You might think this year's World Series is about a battle for Major League Baseball supremacy between the Houston Astros and the Los Angeles Dodgers, but there's something much more important going on here. The winner will also determine which one of NASA's major space centers gets to walk away with bragging rights.
NASA's Johnson Space Center, home to the astronaut corps, is located in Houston. NASA's Jet Propulsion Laboratory (JPL), home base for the Mars rovers, is in Pasadena, California, which puts it in the Los Angeles area.
The two space hubs now have a friendly bet riding on the World Series outcome. If the Astros win, then Johnson Space Center director Ellen Ochoa will wear a Dodgers jersey for a day. If the Dodgers win, then JPL director Michael Watkins will don an Astros jersey.
The NASA groups are using the hashtag #outofthisworldseries on Twitter. Johnson Space Center issued an initial challenge on Twitter along with a photo of employees decked out in Astros orange:
JPL was quick to respond with an acceptance and a sea of Dodgers blue:
Ochoa and Watkins engaged in some pretty minor trash talking while making the wager. Ochoa notes the Astros are named in honor of the Johnson Space Center and says she is "glad to have a little fun in challenging a center that, except for this week, is our close partner in exploration. I am looking forward to seeing a little bit of Houston at JPL soon."
Watkins responded with, "This is a nice way to have a little fun with our good friends at JSC and we hope to see some Dodger blue there shortly." That's about as friendly and polite as sports wagers could possibly get.
The best-of-seven series is currently tied at one game apiece with the third game set for Friday night in Houston.

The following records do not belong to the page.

-- ==== Sys2Proof/Machine/Routine.lean ====
section
/-! DEFINITION. `RCALL`, routine frames and their end (R62, R118, R174 to R188, R454), and the step that opens a queue frame. -/

namespace Sys2Proof.Machine

/-! ## Operands of a call -/

/-- Operands by operand word: an immediate of two words stands at both (R61, R176). -/
def byWord (ops : List Opnd) : List Opnd :=
  ops.flatMap fun o => match o with | .immw k => [.immw k, .immw k] | o => [o]

/-- Bytes of an `RCALL` with these operands (R48, R60). -/
def callBytes (ops : List Opnd) : Nat := 4 * (1 + (byWord ops).length)

/-- The class of an operand (R61). -/
def opClass : Opnd → Nat
  | .s _ => 0 | .v _ => 1 | .p _ => 2 | .q _ => 3 | .c _ => 4 | .imm _ => 5 | .immw _ => 6 | .sem _ => 7 | .queue _ => 8 | .fmt _ => 9

/-- The place that a `q` or `c` name means: in a frame the descriptor or slot bound as that operand; none, for an operand of another class, traps ILL
(R178; log entry 90). -/
def qName (stack : List Frame) (n : BitVec 4) : Option (BitVec 4) :=
  match stack with
  | [] => some n
  | f :: _ => match f.op n.toNat with | some (.q m) => some m | _ => none
def cName (stack : List Frame) (n : BitVec 5) : Option (BitVec 5) :=
  match stack with
  | [] => some n
  | f :: _ => match f.op n.toNat with | some (.c m) => some m | _ => none

/-- The queue that a class-8 operand means (R178). -/
def queueName (stack : List Frame) (k : QueueOp) : Option QueueOp :=
  match k with
  | .engine n => some (.engine n)
  | .stage i =>
    match stack with
    | [] => some (.stage i)
    | f :: _ => match f.op i.toNat with | some (.queue (.stage j)) => some (.stage j) | _ => none

/-- An operand as the call binds it, its name resolved to its place (R106, R178); none traps ILL. A `queued` call's frame may outlive the frame that
makes the call: a private vector register or predicate of that frame is bound by its value, and a scalar of it takes no result back (log entry 98). The
entry of a squashed one (`sq`) writes no register of its caller (R122). -/
def bindOp (s : State) (queued sq : Bool) (o : Opnd) : Option Bound :=
  let st := s.cthr.stack
  match o with
  | .s n => some (.s (if n = 0 || (queued && (sq || !st.isEmpty)) then 0 else s.regs.skey n.toNat))
  | .v n => (vslotIn st s.regs n.toNat).map fun k => if queued && (sq || 64 ≤ k) then .vval (s.vAt s.cur k) else .v k
  | .p n => (pslotIn st s.regs n.toNat).map fun k => if queued && (sq || 16 ≤ k) then .pval (s.pAt s.cur k) else .p k
  | .q n => (qName st n).map .q
  | .c n => (cName st n).map .c
  | .sem n => (semView st n.toNat).map fun k => .sem (BitVec.ofNat 5 k)
  | .queue k => (queueName st k).map .queue
  | _ => some .val

/-- Every operand bound. -/
def bindOps (s : State) (queued sq : Bool) (ops : List Opnd) : Option (List Bound) := ops.mapM (bindOp s queued sq)

/-- Whether the strand has the register file of a descriptor or slot operand (R12, R62). -/
def hasFile (strand : Nat) (o : Opnd) : Bool :=
  match o with
  | .q _ => strand = 1 || strand = 3
  | .c _ => strand = 1
  | _ => true

/-- The values of the scalar operands at the call's slot (R118), zero at the others. -/
def argsOf (s : State) (ops : List Opnd) : List Word := ops.map fun o => match o with | .s r => s.s r | _ => 0

/-- A captured operand value. -/
def arg (args : List Word) (k : Nat) : Word := args.getD k 0

/-! ## What a definition comes to -/

/-- The outcome of a routine's definition run as a whole (R187). -/
inductive RunOut where
  /-- It ends, with its register results. -/
  | ok (s : State) (effs : List Effect)
  /-- A check fails before anything is performed: `EUPC` 0; `cold` is the `COLD` that its
  reads raised (R236, R259, R304, R380). -/
  | trap (t : Trap) (cold : Word := 0)
  /-- A step traps: the status bits of the steps before it stay, and `EUPC` gives the step (R259). -/
  | step (s : State) (t : Trap) (below : Word) (n : Nat)
  /-- A step meets a launch-fatal fault (R181). -/
  | fatal (cls : Nat) (addr : Word) (n : Nat)
  /-- It has reached a commit point (R180): its accesses so far are in the queues, the status bits raised are `bits`, and it goes on from there with what
  it keeps behind its operand values, the number of commit points passed and `keep`. -/
  | commit (s : State) (bits : Word) (keep : List Word)
  /-- It waits. -/
  | stall (s : State) (k : WaitKind) (flag : Nat)
  /-- Its entry joins a FIFO. -/
  | queue (s : State) (f : Nat) (j : Job)

/-- A routine's definition: from the values of its scalar operands, behind them, after a commit point, the number of those passed and what the routine
keeps (R180), and the state as the caller's stream sees it. -/
abbrev SrlDef := List Word → State → RunOut

/-- A definition that may trap before it performs anything. -/
def orRun (x : Except Trap RunOut) : RunOut := match x with | .ok o => o | .error t => .trap t

/-- The frame of a definition that runs as a whole: its restart state holds the values it goes on with. -/
def natFrame (s : State) (num : Nat) (sq : Bool) (ops : List Opnd) (args : List Word) (commit step : Nat) : Thread :=
  let x := s.cthr
  let r := { Regs.reset with pc := x.regs.pc, s := (List.range args.length).map fun k => (16 + k, args.getD k 0) }
  let f : Frame := { caller := x.regs, num, kind := 1, lat := 1, site := x.regs.pc, sq, dead := squashed s sq, nat := true,
                     ops := ops.map fun _ => .val, dirs := [], vscr := 0, nopw := ops.length, restart := r, commit, step }
  { x with regs := r, stack := f :: x.stack }

/-- Steps counted on the outermost frame of a stream, or a frame of its own opened for the call, so that a fault reports its step
(R180, R181). -/
def markStep (s : State) (num n : Nat) (sq : Bool) (ops : List Opnd) (args : List Word) : State :=
  let x := s.cthr
  match x.stack.getLast? with
  | some f => s.setCthr { x with stack := x.stack.dropLast ++ [{ f with step := f.step + n }] }
  | none => s.setCthr (natFrame s num sq ops args (args.getD ops.length 0).toNat (n - 1))

/-- Results of a call put in flight, and its slot ended. -/
def finishCall (s : State) (q : Bool) (lat len : Nat) (effs : List Effect) : State :=
  let next := s.regs.pc + BitVec.ofNat 64 len
  endSlot (if squashed s q then s else s.setRegs (pushPend s.regs q lat effs)) next

/-- The descriptors and accumulator slots that differ between two states of the current context, told to its outermost frame as what they were (R180). -/
def noteNames (old s : State) : State :=
  let x := s.cthr
  match x.stack.getLast? with
  | none => s
  | some f =>
    let uq := old.cctx.qd.foldl (fun m e => if tget? s.cctx.qd e.1 = some e.2 then m else tnote m e.1 e.2) f.undo.q
    let uq := s.cctx.qd.foldl (fun m e => if (tget? old.cctx.qd e.1).isSome then m else tnote m e.1 0) uq
    let uc := old.cres.slots.foldl (fun m e => if tget? s.cres.slots e.1 = some e.2 then m else tnote m e.1 (some e.2)) f.undo.c
    let uc := s.cres.slots.foldl (fun m e => if (tget? old.cres.slots e.1).isSome then m else tnote m e.1 none) uc
    s.setCthr { x with stack := x.stack.dropLast ++ [{ f with undo := { f.undo with q := uq, c := uc } }] }
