-- ==== Sys2Proof/Machine/Image.lean ====
section
/-! DEFINITION. The Golrober image as the loader takes it (R435 to R443): its checks, the placement of its sections, relocation, routine
headers (R63, R176, R183) and their binding (R184 to R186). -/

namespace Sys2Proof.Machine

/-- Refusal statuses of R30. -/
def lsOK : Nat := 0
def lsBADHDR : Nat := 1
def lsQDEPTH : Nat := 2
def lsNOPLACE : Nat := 3
def lsNOQUAD : Nat := 4
def lsBADSEM : Nat := 5
def lsBADIMG : Nat := 6

/-- A status unless a check holds. -/
def check (st : Nat) (b : Bool) : Except Nat Unit := if b then .ok () else .error st

/-- Bytes at device addresses of an address space, as the front end reads them; none where an address has no translation. -/
def devRead (s : State) (asid : Nat) (va n : Nat) : Option (List Byte) :=
  (List.range n).mapM fun i => (walk s asid (va + i)).map fun x => rdByte s.mem (x.place (va + i))

/-- Bytes written by the loader at device addresses; a byte without a translation is dropped. -/
def devWrite (asid : Nat) (va : Nat) : List Byte → State → State
  | [], s => s
  | b :: bs, s =>
    devWrite asid (va + 1) bs (match walk s asid va with | some x => { s with mem := wrByte s.mem (x.place va) b } | none => s)

/-- A little-endian number in a list of bytes. -/
def natAt (bs : List Byte) (off n : Nat) : Nat := leNat ((bs.drop off).take n)

/-- A range of a list of bytes. -/
def sliceOf (bs : List Byte) (off n : Nat) : List Byte := (bs.drop off).take n

/-- Bytes of a list replaced from an offset on. -/
def patchBytes (bs : List Byte) (off : Nat) (new : List Byte) : List Byte := bs.take off ++ new ++ bs.drop (off + new.length)

/-! ## Header and sections (R435 to R437) -/

/-- A section of an image: its place in the table, type, log2 of the alignment, and bytes. -/
structure Sec where
  idx : Nat
  type : Nat
  align : Nat
  bytes : List Byte

/-- The image header's own checks (R435). -/
def imageHeaderOk (h : Nat) : Bool :=
  fld h 0 32 = 0x49524C47 && fld h 32 16 = 1 && fld h 48 16 = srlVer && fld h 64 64 &&& devFeat = fld h 64 64
    && fld h 128 16 = 0 && 1 ≤ fld h 144 16 && fld h 144 16 ≤ 64 && 128 + 32 * fld h 144 16 ≤ fld h 160 32 && fld h 576 448 = 0

/-- Whether a launchable image may hold a section of a type (R437): variants are of the portable form only. -/
def secTypeOk (t : Nat) : Bool := (1 ≤ t && t ≤ 2) || (4 ≤ t && t ≤ 0x0B) || t = 0x0D || (0x10 ≤ t && t ≤ 0x14)

/-- The sections of an image, or none where an entry fails its checks (R437). -/
def sectionsOf (img : List Byte) (n : Nat) : Option (List Sec) :=
  (List.range n).mapM fun i =>
    let e := natAt img (128 + 32 * i) 32
    let ok := secTypeOk (fld e 0 16) && fld e 16 16 = 0 && 2 ≤ fld e 32 8 && fld e 32 8 ≤ 20 && fld e 40 24 = 0
      && fld e 64 64 + fld e 128 64 ≤ img.length && fld e 192 64 = 0
    if ok then some ⟨i, fld e 0 16, fld e 32 8, sliceOf img (fld e 64 64) (fld e 128 64)⟩ else none

/-- The section of a type. -/
def secOf (ss : List Sec) (type : Nat) : Option Sec := ss.find? fun x => x.type = type
/-- Its bytes; nothing where the image has none. -/
def secBytes (ss : List Sec) (type : Nat) : List Byte := match secOf ss type with | some x => x.bytes | none => []

/-- Where the loader places a section (R437; log entry 20): at a multiple of its alignment, the data section of at least 4 KB. -/
def placeSec (image : Word) (l : Nat) (x : Sec) : Nat :=
  let a := 2 ^ (if x.type = 8 then max 12 x.align else x.align)
  (Config.sectionPlace image l x.idx).toNat / a * a

/-- The placed address of a type's section. -/
def secAddr (image : Word) (l : Nat) (ss : List Sec) (type : Nat) : Nat := match secOf ss type with | some x => placeSec image l x | none => 0

/-! ## Relocation (R443) -/

/-- A relocation: section, byte offset, type, and the target's section and offset with the addend added. -/
structure Reloc where
  sec : Nat
  off : Nat
  type : Nat
  tsec : Nat
  toff : Int

/-- The relocation records of an image. -/
def relocsOf (ss : List Sec) : List Reloc :=
  let bs := secBytes ss 0x0A
  let syms := secBytes ss 0x09
  (List.range (bs.length / 16)).map fun i =>
    let r := natAt bs (16 * i) 16
    let t := Config.symbolPlace syms (fld r 64 32)
    ⟨fld r 48 8, fld r 0 48, fld r 56 4, t.1, (t.2 : Int) + sextNat (fld r 96 32) 32⟩

/-- Whether the records of a relocation section are whole and their zero bits zero. -/
def relocsWhole (bs : List Byte) : Bool := bs.length % 16 = 0 && (List.range (bs.length / 16)).all fun i => fld (natAt bs (16 * i) 16) 60 4 = 0

/-- The placed address of a relocation's target. -/
def Reloc.target (image : Word) (l : Nat) (ss : List Sec) (r : Reloc) : Int :=
  (match ss.find? fun x => x.idx = r.tsec with | some x => (placeSec image l x : Int) | none => 0) + r.toff

/-- Whether a relocation lies in its section and its target is in range (R443). -/
def Reloc.ok (image : Word) (l : Nat) (ss : List Sec) (r : Reloc) : Bool :=
  let c := r.target image l ss
  let n := if r.type = 4 then 8 else 4
  1 ≤ r.type && r.type ≤ 4 && (ss.any fun x => x.idx = r.sec && r.off + n ≤ x.bytes.length)
    && (2 < r.type || (-(2 ^ 31 : Int) ≤ c && c ≤ 2 ^ 31 - 4097))

/-- A word with a field of it replaced. -/
def putField (w lo n v : Nat) : Nat := w - fld w lo n * 2 ^ lo + v % 2 ^ n * 2 ^ lo

/-- A section's bytes with one relocation made; `base` is the section's placed address. -/
def Reloc.patch (image : Word) (l : Nat) (ss : List Sec) (base : Nat) (bs : List Byte) (r : Reloc) : List Byte :=
  let c := r.target image l ss
  let hi := (c + 0x1000) / 0x2000
  let field (lo n : Nat) (v : Int) : List Byte :=
    patchBytes bs r.off (leBytes 4 (putField (natAt bs r.off 4) lo n (v % (2 ^ n : Int)).toNat))
  match r.type with
  | 1 => field 0 19 hi
  | 2 => field 0 13 (c - 0x2000 * hi)
  | 3 => field 0 22 ((c - ((base + r.off : Nat) : Int)) / 4)
  | _ => patchBytes bs r.off (leBytes 8 (c % (2 ^ 64 : Int)).toNat)

/-- A section's bytes as they are loaded. -/
def loadedBytes (image : Word) (l : Nat) (ss : List Sec) (x : Sec) : List Byte :=
  ((relocsOf ss).filter fun r => r.sec = x.idx).foldl (Reloc.patch image l ss (placeSec image l x)) x.bytes

/-! ## Routine table (R63, R176, R183, R438) -/

/-- The inline latency of an SRL routine (R258, R278, R303, R341, R194); zero where it is not inline. -/
def srlLat (num : Nat) : Nat :=
  if num < 0x20 then [3, 6, 3, 3, 3, 3, 4, 2, 2, 1, 1, 2, 2, 2, 3, 4, 3, 1, 2, 2, 2, 2, 3, 3, 3, 6, 2].getD num 0
  else if num < 0x37 then [6, 5, 5, 7, 5, 4, 5, 4, 4, 4, 6, 6, 7, 6, 10, 8, 6, 6, 8, 10, 10, 8, 6].getD (num - 0x20) 0
  else match num with
    | 0x3F => 12 | 0x40 | 0x41 | 0x43 | 0x45 | 0x4B | 0x4C | 0x4D => 1 | 0x4A => 2 | 0x64 => 1 | 0x65 => 2 | 0x7F => 1 | _ => 0

/-- The strand mask of an SRL routine (R258, R278, R303, R341, R194, R378, R353). -/
def srlSmask (num : Nat) : Nat :=
  if num < 0x40 then 0xF
  else if num < 0x60 then (if num = 0x40 then 0xA else if num = 0x4A then 3 else 2)
  else if num < 0x70 then (if num = 0x60 || num = 0x65 then 0xF else 2)
  else if num < 0x90 then (if num = 0x78 then 5 else if num = 0x7F then 0xF else 4)
  else if num < 0xA0 then 8 else 1

/-- The directions of an SRL routine's operands that are not in (0): 1 out, 2 in-out. -/
def srlDirs (num : Nat) : List Nat :=
  if num < 0x1B then (if num = 0 || num = 1 || num = 6 || num = 0xF || num = 0x12 then [2] else if num = 0x17 then [1, 1] else [1])
  else if num < 0x40 then
    (match num with
    | 0x20 | 0x23 | 0x36 | 0x3F => [1]
    | 0x21 | 0x22 | 0x30 | 0x32 | 0x34 | 0x35 => [1, 1]
    | 0x33 => [2, 2]
    | _ => [2])
  else match num with
    | 0x40 | 0x43 | 0x4A | 0x61 | 0x65 | 0xA0 | 0xA1 | 0xA2 | 0xA3 | 0xA4 | 0xA5 | 0xA8 | 0xA9 => [1]
    | 0x66 => [2]
    | _ => []

/-- The header fields of an SRL routine that the manual's tables give (R63, R176): all but FRM, VSCR, HINT, BLEN, NCP and CLEN. -/
def srlHeaderKnown (num : Nat) : Option Nat :=
  match srlSig num with
  | none => none
  | some (cls, queued, ctr) =>
    let lat := srlLat num
    let kind := if queued then 2 else if lat = 0 then 1 else 0
    let ord := queued || (0xA0 ≤ num && num < 0xA6)
    let depr := num = 0x3F || num = 0x8F
    let sig := (List.range cls.length).foldl (fun v k => v + 2 ^ (80 + 8 * k) * (cls.getD k 0 + 16 * (srlDirs num).getD k 0)) 0
    some (num + 2 ^ 14 * kind + (if ord then 2 ^ 16 else 0) + (if depr then 2 ^ 17 else 0) + 2 ^ 20 * srlSmask num + 2 ^ 24 * ctr.toNat
      + 2 ^ 26 * lat + 2 ^ 32 * cls.length + sig)

/-- The bits of a routine header that depend on a routine's text. -/
def headerTextBits : Nat := 0xF * 2 ^ 36 + 0xF * 2 ^ 40 + 0xFFFFFF * 2 ^ 48 + 0xFFFFFFFFFFFFFFFF * 2 ^ 136

/-- The whole header of an SRL routine. -/
def srlHeader (num : Nat) : Option Nat :=
  (srlHeaderKnown num).map fun h => h + ((Config.srlHeaderRest (BitVec.ofNat 14 num)).toNat &&& headerTextBits)

/-- The `RCHK` words of a body, the operand words of its calls passed over (R175, R176). -/
def rchkCount : Nat → List W32 → Nat
  | 0, _ => 0
  | _, [] => 0
  | n + 1, w :: ws => (if w &&& 0xFDFFFFFF = 0xF8000000 then 1 else 0) + rchkCount n (ws.drop (wordCount w - 1))

/-- The words of a body. -/
def bodyWords (bs : List Byte) : List W32 := (List.range (bs.length / 4)).map fun i => BitVec.ofNat 32 (natAt bs (4 * i) 4)

/-- Signature entry k of a header. -/
def sigAt (h k : Nat) : Nat := fld h (80 + 8 * k) 8

/-- Whether the signature's class-6 entries come in pairs, the second with direction in (R176). -/
def pairedWide (h : Nat) : Nat → Nat → Bool
  | 0, _ => true
  | fuel + 1, k =>
    if fld h 32 3 ≤ k then true
    else if fld (sigAt h k) 0 4 = 6 then k + 1 < fld h 32 3 && fld (sigAt h (k + 1)) 0 6 = 6 && pairedWide h fuel (k + 2)
    else pairedWide h fuel (k + 1)

/-- Whether a routine header keeps every limit (R176, R183), given the words of its body. -/
def routineHeaderOk (h : Nat) (body : List W32) : Bool :=
  let kind := fld h 14 2
  let n := fld h 32 3
  kind ≠ 3 && fld h 18 2 = 0 && fld h 20 4 ≠ 0 && (kind = 2 || fld h 24 2 = 0)
    && (if kind = 0 then 1 ≤ fld h 26 6 else fld h 26 6 = 0)
    && (kind ≠ 2 || (bitOf h 16 && [1, 2, 4, 8].contains (fld h 20 4)))
    && fld h 35 1 = 0 && fld h 36 4 ≤ 12 && fld h 40 4 ≤ 8 && fld h 44 4 = 0 && fld h 72 8 = 0
    && ((List.range 7).all fun k => if k < n then fld (sigAt h k) 0 4 ≤ 9 && fld (sigAt h k) 4 2 ≠ 3 && fld (sigAt h k) 7 1 = 0 else sigAt h k = 0)
    && pairedWide h 7 0
    && 1 ≤ fld h 136 24 && fld h 160 16 = rchkCount body.length body && fld h 176 24 % 8 = 0 && fld h 200 56 = 0
    && (kind ≠ 0 || fld h 160 16 = 0)

/-- Whether an entry of an SRL number carries that routine's header (R63); a number of a binary's own is free. -/
def srlEntryOk (h : Nat) : Bool := 0x1000 ≤ fld h 0 14 || srlHeader (fld h 0 14) == some h

/-! ## Canonical form, digest, binding (R184 to R186) -/

/-- The relocations into a body at a byte offset of the routine section; none where the body has no digest. -/
def bodyRelocs (ss : List Sec) (off blen coff clen : Nat) : Option (List (Nat × Nat × Nat)) :=
  match secOf ss 2 with
  | none => none
  | some x =>
    let rs := (relocsOf ss).filter fun r => r.sec = x.idx && off ≤ r.off && r.off < off + 4 * blen
    rs.mapM fun r =>
      if (r.type = 1 || r.type = 2) && r.tsec = x.idx && (coff : Int) ≤ r.toff && r.toff < ((coff + clen : Nat) : Int) && r.off % 4 = 0 then
        some ((r.off - off) / 4, r.type, (r.toff - (coff : Int)).toNat)
      else none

NASA astronaut Randy Bresnik, currently orbiting Earth on the International Space Station, shared a look at the World Series stadiums from space earlier this week:
No matter who wins, there won't be a loser at NASA. Ochoa may be running the Houston facility, but she's originally from California. Watkins graduated from the University of Texas at Austin. NASA makes sure to point out, "Rather than rivals, JSC and JPL are close teammates in expanding our knowledge of the universe and increasing the limits humanity explores."